PCL injuries typically happen from a direct blow to the front of the shin while the knee is bent, like hitting the dashboard in a car accident, or from a fall onto a bent knee during sports. If the knee feels like it’s “giving way” when you walk or change direction, especially on stairs or uneven ground, a ligament problem is worth investigating. A doctor can test for a PCL injury by checking whether the shinbone shifts backward more than it should when pressure is applied.

When Back-of-Knee Pain Is a Red Flag

Most causes of posterior knee pain are musculoskeletal and, while uncomfortable, aren’t dangerous. A deep vein thrombosis (DVT), or blood clot in a leg vein, is the exception. DVT can produce pain, cramping, or soreness that often starts in the calf and may extend to the back of the knee. The key differences from a muscle strain are the accompanying signs: noticeable swelling in the leg (not just the knee), skin that feels warm to the touch, and a change in skin color to red or purple.

DVT becomes life-threatening if the clot breaks free and travels to the lungs, causing a pulmonary embolism. Warning signs of that include sudden shortness of breath, chest pain that worsens when you breathe deeply or cough, a rapid pulse, dizziness, or coughing up blood. If you have leg swelling with warmth and discoloration, especially after a period of immobility like a long flight, surgery, or bed rest, seek emergency care.

What the Type of Pain Tells You

The character of your pain offers real clues. A dull ache with visible swelling and stiffness points toward a Baker’s cyst, particularly if you already have arthritis or a known cartilage problem. Sharp pain that came on suddenly during physical activity suggests a muscle or tendon strain. Pain that creeps in gradually and worsens with specific activities like downhill walking is more consistent with tendon overuse. Instability or a feeling that the knee “shifts” when you move hints at a ligament issue.

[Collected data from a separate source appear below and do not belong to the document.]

/-- Settles O44: only `TICK` moves a job, and every request in it completes. -/
theorem jobsRunToCompletion : Obligations.JobsRunToCompletion := by
  intro code n s t ws k hm hc hidle h1 h64 hsend hok hlt
  obtain ⟨t', hsend', hj, h0, -⟩ := exec_send_starts_job code hidle h1 h64
  cases hsend'.symm.trans hsend
  obtain ⟨hconfig, -, hmark⟩ := exec_frame hsend
  obtain ⟨u, hu, hafter, -⟩ :=
    job_run_completes (jobAt_port hj ws) h0 (hmark.trans hm) (by rw [hconfig]; exact hc) k hok hlt
  refine ⟨u, hu, ?_⟩
  split
  next hk =>
    obtain ⟨hju, hpos⟩ := jobAt_of_jobAfter hafter hk
    exact ⟨hju.sending, hpos⟩
  next hk => exact jobDone_of_jobAfter hafter hk

/-- Settles O45: each tick finds the job at its own position, where the tick's phase fixes its line operations. -/
theorem lineOperationsOfAJob : Obligations.LineOperationsOfAJob := by
  intro code n s p hidle h1 h64 hp
  obtain ⟨t, hsend, hj, h0, -⟩ := exec_send_starts_job code hidle h1 h64
  obtain ⟨u, hu, hlines⟩ := ticks_lines hj h0 hp
  exact ⟨t, u, hsend, hu, hlines⟩

/-- Settles O46: the phase-0 ticks of a job are those of its `n` bits. -/
theorem pulsesInBitOrder : Obligations.PulsesInBitOrder := by
  intro code n s hidle h1 h64
  obtain ⟨t, hsend, hj, h0, -⟩ := exec_send_starts_job code hidle h1 h64
  refine ⟨t, hsend, ?_⟩
  rw [pulses_ticksOps hj h0 le_rfl, show (jobTicks n.toNat + 3) / 4 = n.toNat by rw [jobTicks]; omega]

/-- Settles O48: before its last tick the job is in `SENDING`, after it in `IDLE`, and a `TICK` reads no output. -/
theorem rejectedSendLeavesTheJob : Obligations.RejectedSendLeavesTheJob := by
  intro code code' n n' s t hidle h1 h64 hsend
  obtain ⟨t', hsend', hj, h0, -⟩ := exec_send_starts_job code hidle h1 h64
  cases hsend'.symm.trans hsend
  refine ⟨fun k hk => ?_, fun h1' h64' => ?_⟩
  · obtain ⟨u, hu, hju, -⟩ := ticks_inside_job hj h0 hk
    have hbusy : u.txState ≠ .idle := by simp [hju.sending]
    exact ⟨u, _, hu, execSend_busy hbusy code' n', rfl, execTick_answer u _⟩
  · obtain ⟨u, hu, hafter, -⟩ := ticks_of_job hj h0 le_rfl
    obtain ⟨v, hv, -, -, hr, -⟩ := exec_send_starts_job code' (jobDone_of_jobAfter hafter (lt_irrefl _)).idle h1' h64'
    exact ⟨u, v, hu, hv, hr⟩

end Sys2Proof.Transmitter

namespace Sys2Proof.Exceptions

open Sys2Proof.Machine Sys2Proof.Safety

/-! ## Marked runs -/

theorem advance_of_fault {s : State} {f : Fault} (h : step s = .fault f) : advance s = stopped s (.faulted f) := by
  rw [advance, h, State.settle_fault]
  rfl

/-- The fault mark bars every later step, whatever requests wait: a stopped state is where its own next step stops. -/
theorem advance_stopped (s : State) (f : Fault) : advance (stopped s (.faulted f)) = stopped s (.faulted f) := by
  have hstep : step (stopped s (.faulted f)) = .fault f := step_of_faulted rfl
  exact advance_of_fault hstep

/-- A state one step leaves as it is, every run leaves as it is. -/
theorem advanceBy_of_fixed {s : State} (h : advance s = s) (k : Nat) : advanceBy k s = s := by
  induction k with
  | zero => rfl
  | succ k ih => rw [advanceBy, h, ih]

theorem not_goodFinal_stopped (s : State) (f : Fault) : ¬ GoodFinal (stopped s (.faulted f)) :=
  Mark.noConfusion

/-! ## The statements of 60_exceptions.md -/

/-- Settles O11: the step's fault leaves a stopped state, offering requests to it leaves a stopped state, and that is a fixed
point of the marked run. -/
theorem faultsAreFinal : Obligations.FaultsAreFinal := by
  intro s f ws k h
  have hstop : advance s = stopped s (.faulted f) := advance_of_fault h
  have hport : { advance s with port := ws } = stopped { s with port := ws } (.faulted f) := by rw [hstop]; rfl
  have hfixed : advanceBy k { advance s with port := ws } = { advance s with port := ws } := by
    rw [hport]
    exact advanceBy_of_fixed (advance_stopped _ f) k
  refine ⟨hstop, hfixed, ?_⟩
  rw [hfixed, hport]
  exact not_goodFinal_stopped _ f

end Sys2Proof.Exceptions

namespace Sys2Proof

/-! ## A request word by its four fields -/

theorem n8Field_toNat (w : Request) : (n8Field w).toNat = w.toNat / 256 % 256 := by
  rw [n8Field_eq, BitVec.toNat_ofNat]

Pain accompanied by tingling, numbness, or weakness in the foot or ankle suggests nerve involvement. The nerves that supply the lower leg and foot pass directly through the back of the knee, and anything that compresses them, whether a cyst, swelling from an injury, or scar tissue, can produce sensory symptoms well below the knee itself. If you’re experiencing numbness on the sole of your foot alongside posterior knee pain, that combination is worth mentioning to your doctor because it changes the diagnostic picture.

Managing Pain at Home

For most non-emergency causes, the initial approach is the same: reduce the load on the knee, apply ice for 15 to 20 minutes several times a day, and avoid the specific movement that triggers the pain. Compression with a wrap or sleeve can help control swelling, and keeping the leg elevated when resting encourages fluid to drain away from the joint.

Gentle range-of-motion exercises help prevent stiffness from setting in, especially with Baker’s cysts and mild strains. Straightening and bending the knee through a comfortable range, without forcing it, keeps the joint mobile while it heals. For tendon issues, stretching the calf and hamstring muscles reduces the pulling force on the tendons behind the knee.

Most mild posterior knee pain improves within two to four weeks with these measures. If the pain hasn’t improved after that window, if it’s getting worse instead of better, or if swelling persists, imaging like an ultrasound or MRI can identify what’s going on inside the joint. Baker’s cysts, meniscus tears, and ligament injuries all show up clearly on these scans, which makes the next steps much more targeted.